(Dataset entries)
/-- Gallery entries learned, moved, aged, taken from the stash and restored (07_learning_and_forwarding.md R221,
07_learning_and_forwarding.md R223, 07_learning_and_forwarding.md R224, 07_learning_and_forwarding.md R225,
07_learning_and_forwarding.md R226, 07_learning_and_forwarding.md R228, 07_learning_and_forwarding.md R230,
07_learning_and_forwarding.md R231, 07_learning_and_forwarding.md R232, 07_learning_and_forwarding.md R236,
08_classification.md R247, 08_classification.md R257). -/
def Obligations.EntriesLearnedAndKept : Prop :=
  (∀ (s : State) (k : Fin 4) (r : LearnReq) (rest : List LearnReq) (p : Nat), s.gal.queues[k] = r :: rest →
    s.gal.flushing = false → s.bit Reg.galCtrl 0 = true → s.bit Reg.galCtrl 1 = true → s.boot.glim = false →
    s.galFind r.domain r.mac = none → s.atLimit r.kind r.dest = false →
    (s.freeWay 0 (galBucket 0 r.domain r.mac) = some p ∨
      s.freeWay 0 (galBucket 0 r.domain r.mac) = none ∧ (s.freeWay 1 (galBucket 1 r.domain r.mac) = some p ∨
        s.freeWay 1 (galBucket 1 r.domain r.mac) = none ∧ s.findPath 0 (galBucket 0 r.domain r.mac) [] 32 = none ∧
        524288 ≤ p ∧ p < 524352 ∧ s.galAt p = none ∧ ∀ q : Fin 64, 524288 + q.val < p → s.galAt (524288 + q) ≠ none)) →
    ∃ t, exec (.learnRequestProcessed k) s = .next t ∧ t.gal.queues = s.gal.queues.set k rest ∧
      t.galAt p = some ⟨false, false, true, r.kind, r.dest, r.domain, r.mac, r.flow, 0, 0, 0⟩ ∧
      t.n .learnsInserted 0 = (s.n .learnsInserted 0 + 1) % 2 ^ 64 ∧ (∀ q, q ≠ p → t.galAt q = s.galAt q) ∧
      (r.kind ≠ 0 ∨ s.on .domainCascadeLearn r.domain = false → t.tm = s.tm)) ∧
  (∀ (s : State) (k : Fin 4) (r : LearnReq) (rest : List LearnReq) (path : List Nat), s.gal.queues[k] = r :: rest →
    s.gal.flushing = false → s.bit Reg.galCtrl 0 = true → s.bit Reg.galCtrl 1 = true → s.boot.glim = false →
    s.galFind r.domain r.mac = none → s.atLimit r.kind r.dest = false →
    s.freeWay 0 (galBucket 0 r.domain r.mac) = none → s.freeWay 1 (galBucket 1 r.domain r.mac) = none →
    s.findPath 0 (galBucket 0 r.domain r.mac) [] 32 = some path →
    ∃ t, exec (.learnRequestProcessed k) s = .next t ∧ t.gal.queues = s.gal.queues.set k rest ∧
      t.galAt (path.getLast?.getD 0) = some ⟨false, false, true, r.kind, r.dest, r.domain, r.mac, r.flow, 0, 0, 0⟩ ∧
      t.n .learnsInserted 0 = (s.n .learnsInserted 0 + 1) % 2 ^ 64 ∧
      ∀ q, q ∉ path → q ≠ 0 → t.galAt q = s.galAt q) ∧
  (∀ (s : State) (k : Fin 4) (r : LearnReq) (rest : List LearnReq), s.gal.queues[k] = r :: rest →
    s.gal.flushing = false → s.bit Reg.galCtrl 0 = true → s.bit Reg.galCtrl 1 = true → s.boot.glim = false →
    s.galFind r.domain r.mac = none → s.atLimit r.kind r.dest = false →
    s.freeWay 0 (galBucket 0 r.domain r.mac) = none → s.freeWay 1 (galBucket 1 r.domain r.mac) = none →
    s.findPath 0 (galBucket 0 r.domain r.mac) [] 32 = none → (∀ p : Fin 64, s.galAt (524288 + p) ≠ none) →
    ∃ t, exec (.learnRequestProcessed k) s = .next t ∧ t.gal = { s.gal with queues := s.gal.queues.set k rest } ∧
      t.n .tablePressure 0 = (s.n .tablePressure 0 + 1) % 2 ^ 64 ∧ t.bit Reg.galStatus 8 = true ∧
      s.Raised t 3 .tablePressure 0 (beBytes 4 0)) ∧
  (∀ (s : State) (k : Fin 4) (r : LearnReq) (rest : List LearnReq), s.gal.queues[k] = r :: rest →
    s.gal.flushing = false → s.bit Reg.galCtrl 0 = true → s.bit Reg.galCtrl 1 = true → s.boot.glim = false →
    s.galFind r.domain r.mac = none → s.atLimit r.kind r.dest = true →
    ∃ t, exec (.learnRequestProcessed k) s = .next t ∧ t.gal = { s.gal with queues := s.gal.queues.set k rest } ∧
      t.n .learnLimitExcess 0 = (s.n .learnLimitExcess 0 + 1) % 2 ^ 64 ∧ t.bit Reg.galStatus 13 = true) ∧
  (∀ (s : State) (k : Fin 4) (r : LearnReq) (rest : List LearnReq) (p : Nat) (e : GalEntry),
    s.gal.queues[k] = r :: rest → s.gal.flushing = false → s.bit Reg.galCtrl 0 = true → s.bit Reg.galCtrl 1 = true →
    s.boot.glim = false → s.galFind r.domain r.mac = some (p, e) → e.kind = r.kind → e.dest = r.dest →
    ∃ t, exec (.learnRequestProcessed k) s = .next t ∧ t.gal.queues = s.gal.queues.set k rest ∧ t.sent = s.sent ∧
      t.galAt p = some { e with hit := true, flow := if r.kind = 0 then r.flow else e.flow } ∧
      ∀ q, q ≠ p → t.galAt q = s.galAt q) ∧
  (∀ (s : State) (k : Fin 4) (r : LearnReq) (rest : List LearnReq) (p : Nat) (e : GalEntry),
    s.gal.queues[k] = r :: rest → s.gal.flushing = false → s.bit Reg.galCtrl 0 = true → s.bit Reg.galCtrl 1 = true →
    s.boot.glim = false → s.galFind r.domain r.mac = some (p, e) → ¬ (e.kind = r.kind ∧ e.dest = r.dest) →
    let damped := s.n .galleryMoveLimit 0 ≠ 0 ∧ e.moveSec = s.second % 16 ∧ s.n .galleryMoveLimit 0 ≤ e.moves
    ∃ t, exec (.learnRequestProcessed k) s = .next t ∧ t.gal.queues = s.gal.queues.set k rest ∧
      (∀ q, q ≠ p → t.galAt q = s.galAt q) ∧
      (e.pinned = true ∨ e.static = true ∨ damped ∨ s.atLimit r.kind r.dest = true → t.galAt p = some e) ∧
      (e.pinned = false → e.static = true →
        t.n .staticConflicts 0 = (s.n .staticConflicts 0 + 1) % 2 ^ 64) ∧
      (e.pinned = false → e.static = false → damped →
        t.n .movesDamped 0 = (s.n .movesDamped 0 + 1) % 2 ^ 64 ∧ t.bit Reg.galStatus 10 = true) ∧
      (e.pinned = false → e.static = false → ¬ damped → s.atLimit r.kind r.dest = true →
        t.n .learnLimitExcess 0 = (s.n .learnLimitExcess 0 + 1) % 2 ^ 64 ∧ t.bit Reg.galStatus 13 = true) ∧
      (e.pinned = false → e.static = false → ¬ damped → s.atLimit r.kind r.dest = false →
        t.n .stationMoves 0 = (s.n .stationMoves 0 + 1) % 2 ^ 64 ∧
        t.galAt p = some { e with
          kind := r.kind
          dest := r.dest
          flow := r.flow
          hit := true
          moveSec := s.second % 16
          moves := if e.moveSec = s.second % 16 then min 7 (e.moves + 1) else 1 })) ∧
  (∀ (s : State) (k : Fin 4), s.gal.queues[k] = [] ∨ s.gal.flushing = true ∨ s.bit Reg.galCtrl 0 = false ∨
    s.bit Reg.galCtrl 1 = false ∨ s.boot.glim = true → exec (.learnRequestProcessed k) s = .next s) ∧
  (∀ (s : State) (p : Nat) (e : GalEntry), s.galAt p = some e → e.static = false → s.n .galleryAgeTime 0 ≠ 0 →
    s.bit Reg.galCtrl 0 = true → s.bit Reg.galCtrl 2 = true → s.boot.glim = false → s.boot.glimEntry = none →
    ∃ t, exec (.agerVisit p) s = .next t ∧ (∀ q, q ≠ p → t.galAt q = s.galAt q) ∧
      t.galAt p = (if e.hit then some { e with moves := 0, hit := false, age := 0 }
        else if e.age = 3 then none else some { e with moves := 0, age := e.age + 1 }) ∧
      t.n .agedOut 0 = (if e.hit = false ∧ e.age = 3 then (s.n .agedOut 0 + 1) % 2 ^ 64 else s.n .agedOut 0) ∧
      s.ObjsBut [(.agedOut, 0)] t ∧ s.RegsBut [] t) ∧
  (∀ (s : State) (p : Nat), (∀ e ∈ s.galAt p, e.static = true) ∨ s.n .galleryAgeTime 0 = 0 ∨
    s.bit Reg.galCtrl 0 = false ∨ s.bit Reg.galCtrl 2 = false ∨ s.boot.glim = true ∨ s.boot.glimEntry.isSome = true →
    exec (.agerVisit p) s = .next s) ∧
  (∀ (s : State) (pos : Fin 524288) (p : Nat) (e : GalEntry), s.galAt pos = none → s.bit Reg.galCtrl 0 = true →
    s.boot.glim = false → s.gal.stash.find? (fun p => match s.galAt p with
      | some e => galBucket (pos.val / 262144) e.domain e.mac == pos.val % 262144 / 4
      | none => false) = some p →
    s.galAt p = some e → p ≠ pos.val →
    ∃ t, exec (.stashMigration pos) s = .next t ∧ t.galAt p = none ∧
      t.galAt pos = (if s.gal.flushing = true ∧ (∃ f ∈ s.gal.flushes.head?, State.flushHits f e = true) then none
        else some e) ∧
      ∀ q, q ≠ p → q ≠ pos.val → t.galAt q = s.galAt q) ∧
  (∀ (s : State) (pos : Fin 524288), s.galAt pos ≠ none ∨ s.bit Reg.galCtrl 0 = false ∨ s.boot.glim = true ∨
    s.gal.stash.find? (fun p => match s.galAt p with
      | some e => galBucket (pos.val / 262144) e.domain e.mac == pos.val % 262144 / 4
      | none => false) = none →
    exec (.stashMigration pos) s = .next s) ∧
  (∀ (s : State) (d : BridgeDomain) (mac p : Nat) (e : GalEntry), s.boot.lanternUp = true → s.ucie.headless = false →
    (d.val, mac) ∈ s.gal.lost → (s.gal.shadow.find? fun e => e.domain == d.val && e.mac == mac) = some e →
    (∃ x ∈ s.galFind d mac, x.1 = p) ∨ (s.galFind d mac = none ∧ s.freeWay 0 (galBucket 0 d mac) = some p) →
    ∃ t, exec (.staticRestore d mac) s = .next t ∧ t.galAt p = some e ∧ t.gal.lost = s.gal.lost.erase (d.val, mac) ∧
      (s.galFind d mac = none → e.domain = d.val ∧ e.mac = mac) ∧ (∀ q, q ≠ p → t.galAt q = s.galAt q) ∧
      t.n .staticRestores 0 = (s.n .staticRestores 0 + 1) % 2 ^ 64 ∧ t.bit Reg.galStatus 14 = true) ∧
  (∀ (s : State) (d : BridgeDomain) (mac : Nat), s.boot.lanternUp = false ∨ s.ucie.headless = true ∨
    (d.val, mac) ∉ s.gal.lost → exec (.staticRestore d mac) s = .next s) ∧
  (∀ (s : State) (k : Fin 131072),
    (s.boot.lanternUp = true → s.ucie.headless = false → k.val ∈ s.gal.lostRules →
      ∃ t, exec (.ruleRestore k) s = .next t ∧ t.gal = { s.gal with lostRules := s.gal.lostRules.erase k.val } ∧
        t.n .classRuleRestores 0 = (s.n .classRuleRestores 0 + 1) % 2 ^ 64 ∧
        t.bit Reg.clsStatus 14 = true ∧ s.ObjsBut [(.classRuleRestores, 0)] t ∧ s.RegsBut [Reg.clsStatus] t) ∧
    (s.boot.lanternUp = false ∨ s.ucie.headless = true ∨ k.val ∉ s.gal.lostRules →
      exec (.ruleRestore k) s = .next s)) ∧
  (∀ s : State, ∃ t, exec .fragmentRecordExpiry s = .next t ∧
    t.frags = (s.frags.filter fun r => decide (s.now < r.born + s.n .classFragLife 0 * Tm.ms)) ∧
    s.ObjsBut [] t ∧ s.RegsBut [] t)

What the exercise asks.
Scan the entries above for the word "flow". Report the lines that hold it.

Task response.
      t.galAt p = some ⟨false, false, true, r.kind, r.dest, r.domain, r.mac, r.flow, 0, 0, 0⟩ ∧
      t.galAt (path.getLast?.getD 0) = some ⟨false, false, true, r.kind, r.dest, r.domain, r.mac, r.flow, 0, 0, 0⟩ ∧
      t.galAt p = some { e with hit := true, flow := if r.kind = 0 then r.flow else e.flow } ∧
          flow := r.flow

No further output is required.